Ethnographic in nature, this dissertation draws from over thirty five hours of audio/video recording gathered during lunch recess, collected during the 2007–2008 school year, at a small inner city elementary school playground, in a high needs area, of a large costal United States city. Utilizing methods common to linguistic anthropology, this study employs carefully composed transcripts as the primary data source, supported by extensive field notes and other analytic writings.

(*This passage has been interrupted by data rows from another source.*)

/-- A write on its way to a register element; `bad` marks the written sub-elements poisoned (R311). -/
structure RegWrite where
  elem : Elem
  val : DWord
  bad : Bool := false
deriving DecidableEq, Repr, Inhabited

/-- A translation register (R242). -/
structure TReg where
  e : Bool := false
  cv : Bool := false
  base : DWord := 0
  vcx : Nat := 0
  pbase : Nat := 0
  rights : BitVec 8 := 0
  limit : DWord := 0
  /-- Bytes of the base page, by which an engine knows the page it pins (R252; log 26). -/
  size : Nat := 65536
deriving DecidableEq, Repr, Inhabited

/-- The cause of a fault or trap, and where (R36, R320). -/
structure Cause where
  cls : BitVec 8
  status : BitVec 8 := 0
  info : Word := 0
  lane : Option Nat := none
deriving DecidableEq, Repr, Inhabited

/-- Why a fragment holds after issue (R189). -/
inductive Hold where
  /-- It does not hold. -/
  | none
  /-- A chain in flight (R158). -/
  | chain
  /-- An MMAP in flight (R178). -/
  | mmap
  /-- WAIT of the classes in k; operations with numbers below `before` count (R198). -/
  | waitOps (k : BitVec 10) (before : Nat)
  /-- SLEEP, and the clock of the group at which its time is over (R199). -/
  | sleep (till : Nat)
  /-- MFENCE: kind, scope, operations issued before it (R310). -/
  | mfence (kind : BitVec 2) (scope : BitVec 3) (before : Nat)
  /-- BARV, waiting for the group's accesses before its arrival (R217). -/
  | barv (bar arrivals : Nat) (d : Nat) (before : Nat)
  /-- BWAIT on a phase, and its continuation (R219). -/
  | bwait (bar : Nat) (phase : Word) (cont : VAddr)
  /-- WAITN: counter, value, condition, continuation (R409). -/
  | waitn (ctr : Nat) (val : DWord) (cond : BitVec 2) (cont : VAddr)
  /-- RGROW, claiming up to n registers per lane (R202). -/
  | rgrow (n : Nat)
  /-- TFENCE (R327). -/
  | tfence (before : Nat)
  /-- RFENCE (R410). -/
  | rfence (before : Nat)
  /-- PFENCE of a port (R387). -/
  | pfence (port : Nat) (d : Nat)
  /-- TRINV draining pins (R245). -/
  | trinv (lo hi ctx : Nat) (frames : List (Nat × Nat)) (drain : Bool) (before : Nat)
deriving DecidableEq, Repr, Inhabited

/-- One fragment of a group (R186, R187). Slot 0 or 1 is resident, 2 is spilled. -/
structure Frag where
  mask : Mask := 0
  pc : VAddr := 0
  slot : Nat := 2
  parked : Option Nat := none
  handler : Bool := false
  hold : Hold := .none
  /-- It has offered its instruction and waits without issuing (R191, R148). -/
  waiting : Bool := false
  /-- Its wait is that of a convergent instruction for the group's other lanes (R191, R336). -/
  conv : Bool := false
  /-- Time in ns that it has waited at its WAITN while its context's partition ran (R409). -/
  waited : Nat := 0
  /-- It waits for room in Q2 or for an entry in Q3, since this panel time (R148). -/
  feedSince : Option Nat := none
  /-- The cause of a fault attributed to it, which it takes when it would next issue: the group was waiting to enter its handler
  for another (R162, R250, R322). -/
  due : Option DWord := none
deriving DecidableEq, Repr, Inhabited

The study is situated in three broad areas of inquiry: semiotic and language development, literacy theory and practice, and the study of peer cultures. The findings indicate that playground games are a unique part of physical culture and, furthermore, provide particular semiotic affordances which contribute to youth's language learning. A model for understanding the different semiotic affordances of activities during recess is proposed. In their play youth are shown to use gesture and posture as a way of scaffolding talk and building complex utterances. Specifically, in this study, the playing of four square is shown to provide youth with an opportunity to develop a semiotic awareness, that is, an awareness of how words, bodily expressions and objects can stand for other things and actions. As such this study has implications for a notion of literacy theory that engages with meaning making on a broad level. The study makes the argument for an embodied notion of literacy to be developed that accounts for the unique ways youth use their bodies as expressive mediums. Recess is shown to be much more than simply a time for "blowing off steam". Far from a "cognitive rest" as recess has been hypothesized to function as, important work happens when youth are engaged with each other, in creative and physically interactive ways. It is shown that the information gathered from studying youth engagement with games and each other during recess time can be used to inform classroom practices, and suggestions for curriculum are presented.